Good Morning!

I Azure you, it’s not a good week for the cloud; Azure’s CosmosDB database apparently let anyone who wanted to read other people’s data and Microsoft’s response distills down to “logs? Yeah, we really should have had some of those, huh…”

Separately, Forrest Brazeal has [accepted a position]) as the Head of Content for Google Cloud, which is fantastic for both him and Google Cloud, and a demonstration that AWS either has absolutely no idea how its community functions, or else doesn’t care; both are terrifying to its longer term prospects. More to come on that later this week…

From the Community

Observability is critical for managing and improving complex business-critical systems. With observability, any software engineering team can gain a deeper understanding of system performance, so you can perform ongoing maintenance and ship the features your customers need. Preview Honeycomb’s upcoming O’Reilly book to understand the value of observable systems and how to build an observability-driven development practice. Sponsored

The headline AWS Gamelift to be deprecated in favor of containerization caused me to do a spit-take until I realized it was a particular company’s approach, not AWS’s.
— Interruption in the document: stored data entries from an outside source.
-- ==== Sys2Proof/Machine/Source.lean ====
section
/-! DEFINITION. Symbol source and STBC encoder: NOP, DRAWB, MAP, ENC (spec 40_source_encoder.md). A body is the command's pseudocode; its
meaning is that body followed by end(DONE) (44_sequencer.md R261). Bodies that draw take the generator as an argument (R8). -/

namespace Sys2Proof.Machine

/-- sym(b): the antipodal mapping of a bit, with imaginary part +0.0 (R140). -/
def sym (b : Bool) : Cplx := ⟨if b then 0x3FF0000000000000#64 else 0xBFF0000000000000#64, 0x0000000000000000#64⟩

/-- NOP body: skip (R141). -/
def nopBody (s : State) : State := s

/-- DRAWB body: two bits at BIT_IDX and BIT_IDX + 1, with wrap (R142, R20). -/
def drawbBody (g : Gen) (s : State) : State :=
  { s with
    bits := pairBits (g.bit s.seed s.stream s.bitIdx) (g.bit s.seed s.stream (s.bitIdx + 1#64))
    bitIdx := s.bitIdx + 2#64 }

/-- MAP body (R143). -/
def mapBody (s : State) : State :=
  { s with s1 := sym (s.bits.getLsbD 0), s2 := sym (s.bits.getLsbD 1) }

/-- sc(v): scaling by KN when NORM = 1, no arithmetic when NORM = 0 (R145). -/
def scaleSym (norm : Bool) (d : Nat) (v : Cplx) : Cplx := if norm then rscale d kn v else v

/-- ENC body: the Alamouti code matrix of S1 and S2, row = antenna, column = slot (R144, R145). -/
def encBody (norm : Bool) (s : State) : State :=
  { s with
    x00 := scaleSym norm s.draws s.s1
    x01 := scaleSym norm (s.draws + 2) (cneg (conj s.s2))
    x10 := scaleSym norm (s.draws + 4) s.s2
    x11 := scaleSym norm (s.draws + 6) (conj s.s1)
    draws := s.draws + 8 }

/-- NOP (R141) -/
def execNop (s : State) : Host.Outcome State Fault Refusal := unitStep nopBody s

/-- DRAWB (R142) -/
def execDrawb (s : State) : Host.Outcome State Fault Refusal := unitStep (drawbBody Config.gen) s

/-- MAP (R143) -/
def execMap (s : State) : Host.Outcome State Fault Refusal := unitStep mapBody s

/-- ENC (R145) -/
def execEnc (norm : Bool) (s : State) : Host.Outcome State Fault Refusal := unitStep (encBody norm) s

end Sys2Proof.Machine
end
Forrest Brazeal’s newest, The Cloud Resume Challenge Book, is on sale now. Use code ‘lwiaws’ to save 40% as a special thank you from him for reading this. I make no money here!

Mark Nunnikhoven has a great review of AWS re:Inforce 2021, which was last week.

An AWS privilege escalation; “this is how it’s supposed to work, you’re just not smart enough to get it” is the gist of their initial response unless I’m missing something?

I’m annoyed that despite being cited in it, they failed to call this a guide to Cloud Security Coreyenteering.

A Docker approach to using DynamoDB locally.

My post on How to Effectively Interview for Work with a Portfolio Site seems to once again have struck a nerve amongst folks looking to get into the cloud industry. Let me know if I can help!


If you’ve got an interesting job for this newsletter’s eminently employable subscribers, get in touch!

The Duckbill Group (that’s me!) is hiring a Head of Consulting Services to join the team. We’re looking for someone skilled in managing and leading people, as well as in building and optimizing delivery processes. As a member of the leadership team in a nine-person company, you contributions will be instrumental to our continued growth and success. AWS expertise isn’t required, but it’s certainly a bonus. If you’re interested in a role that’s fully-remote, has big impact, and you want off the VC rollercoaster, come check us out.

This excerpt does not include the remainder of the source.